Now a landmark study in South Africa is putting the theory to the test by planting hemp in areas of the country that have been devastated by unethical mining practices. According to Hemp Today, Tiago Campbell, a master’s degree candidate in environmental science at the University of the Witwatersrand, is attempting to remediate polluted lands within the Witwatersrand Basin, one of the world’s largest gold deposits. According to South Africa’s Federation for a Sustainable Environment, there are at least 380 abandoned mines in the area containing “elevated levels of toxic and radioactive metals” including arsenic, cadmium, cobalt, copper, zinc and uranium.

Campbell has been comparing the phytoremediation abilities of hemp to other plants and says hemp is a “heavy metal hyper-accumulator” compared to Indian mustard, water hyacinth, alfalfa and sunflower. Hemp’s ability to grow in contaminated soil with little to no negative effects on the plant is also being tested by Campbell. He reports that nearly 1,000 cannabis plants appeared to grow normally in lab tests using the polluted soil.

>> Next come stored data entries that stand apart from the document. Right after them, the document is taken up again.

-- ==== Sys2Proof/Machine/Timing.lean ====
section
/-! DEFINITION. Period measurement in direct mode and latency compensation, `45_sustain_fsm.md` sections 3 and 4. -/

namespace Sys2Proof.Machine

/-- The reading: the interval clamped and brought to UQ16.16 (45 R171). -/
def reading (raw : Nat) : Nat := min raw Config.periodRawMax * 65536

/-- The lower end of the tolerance band (45 R172). -/
def bandLo (est : Nat) : Nat := est * 16777216 / Config.semi

/-- The upper end of the tolerance band (45 R172). -/
def bandHi (est : Nat) : Nat := est * Config.semi / 16777216

/-- `in_band` (45 R172); both ends are inside. -/
def inBand (est m : Nat) : Bool := decide (bandLo est ≤ m) && decide (m ≤ bandHi est)

/-- Seeding the estimate (45 R173). -/
def seedPeriod (m : Nat) (f : FsmState) : FsmState :=
  { f with periodEst := BitVec.ofNat 32 m, outlCnt := 0, outlAcc := 0 }

/-- An in-band reading: one-pole smoothing (45 R174). -/
def smoothPeriod (c : ConfigRegs) (m : Nat) (f : FsmState) : FsmState :=
  let est : Int := f.periodEst.toNat
  { f with periodEst := u32 (est + floor24 (s32 c.perA * ((m : Int) - est))), outlCnt := 0, outlAcc := 0 }

/-- An out-of-band reading: the outlier accumulator, and its adoption (45 R175). The count is compared before it is
narrowed to its 8-bit register; in every reachable state it fits (log entry 5). -/
def outlierPeriod (c : ConfigRegs) (m : Nat) (f : FsmState) : FsmState :=
  let acc := if f.outlCnt = 0 then m else (f.outlAcc.toNat + m) / 2
  let cnt := f.outlCnt.toNat + 1
  if cnt ≥ c.outlierN.toNat then
    { f with periodEst := BitVec.ofNat 32 acc, outlCnt := 0, outlAcc := 0 }
  else
    { f with outlAcc := BitVec.ofNat 32 acc, outlCnt := BitVec.ofNat 8 cnt }

/-- The estimate after a reading `m` (45 R173 to R175). -/
def updatePeriod (c : ConfigRegs) (m : Nat) (f : FsmState) : FsmState :=
  if f.periodEst = 0 then seedPeriod m f
  else if inBand f.periodEst.toNat m then smoothPeriod c m f
  else outlierPeriod c m f

/-- `osc_set_freq(floor(2^48 / PERIOD_EST))` (45 R176). `PERIOD_EST` is positive here in every reachable state
(45 R191; log entry 5). -/
def freqOfPeriod (f : FsmState) (o : OscState) : OscState :=
  oscSetFreq ((281474976710656 / f.periodEst.toNat : Nat) : Int) o

/-- `measure(raw)` (45 R171 to R176). -/
def measurePeriod (c : ConfigRegs) (raw : Nat) (f : FsmState) (o : OscState) : FsmState × OscState :=
  let f' := updatePeriod c (reading raw) f
  (f', freqOfPeriod f' o)

/-- `raw <- u32(TICK - LAST_EDGE)` (45 R170). -/
def edgeInterval (f : FsmState) : Nat := (f.tick - f.lastEdge).toNat

/-- `direct_timing(edge)` (45 R170); `TICK` is the value before this sample's increment. -/
def directTiming (c : ConfigRegs) (f : FsmState) (o : OscState) (edge : Bool) : FsmState × OscState :=
  if edge && f.tick != 0 then
    let r := if f.lastEdge != 0 && decide (0 < edgeInterval f) then measurePeriod c (edgeInterval f) f o else (f, o)
    ({ r.1 with lastEdge := f.tick }, r.2)
  else (f, o)

/-- The period in direct mode, rounded to the nearest sample (45 R177). -/
def directPeriod (f : FsmState) : Nat := (f.periodEst.toNat + 32768) / 65536

/-- The delay (45 R178). -/
def delaySamples (c : ConfigRegs) (period : Nat) : Nat := period - c.latency.toNat % period

/-- The target phase (45 R179): exact product, then wrap. -/
def targetPhase (c : ConfigRegs) (o : OscState) (period : Nat) : Word :=
  u32 ((c.startPhase.toNat : Int) - (delaySamples c period : Int) * (o.freq.toNat : Int))

/-- `compensate(period)` (45 R179, R180): sets the phase at the first edge with a period, nudges it afterwards, and keeps the
target in `PH_OFS`. -/
def compensate (c : ConfigRegs) (period : Nat) (f : FsmState) (o : OscState) : FsmState × OscState :=
  let target := targetPhase c o period
  ({ f with synced := true, phOfs := target },
   if f.synced then oscSyncPhase c.syncShift.toNat target o else oscSetPhase target o)

end Sys2Proof.Machine
end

Campbell told reporters that he believes that hemp could simultaneously repair damage to the soil, make the area inhabitable for humans again and bring economic gains for local residents.

The hemp that Campbell is harvesting from the experiment will not be safe for use in foods or other health products meant for human use, but it should be safe for construction uses.

The current studies swirling around the topic are revealing absolutely fascinating results, and they could hold the key to revitalizing farmland ravaged by decades of pollution. There are still some downsides to consider—like the drain on certain nutrients that hemp is responsible for or the large amounts of water needed to produce the plant—but compared to the upsides, they might be worth the opportunity cost.

Joshua Lee covers cannabis for The Paper.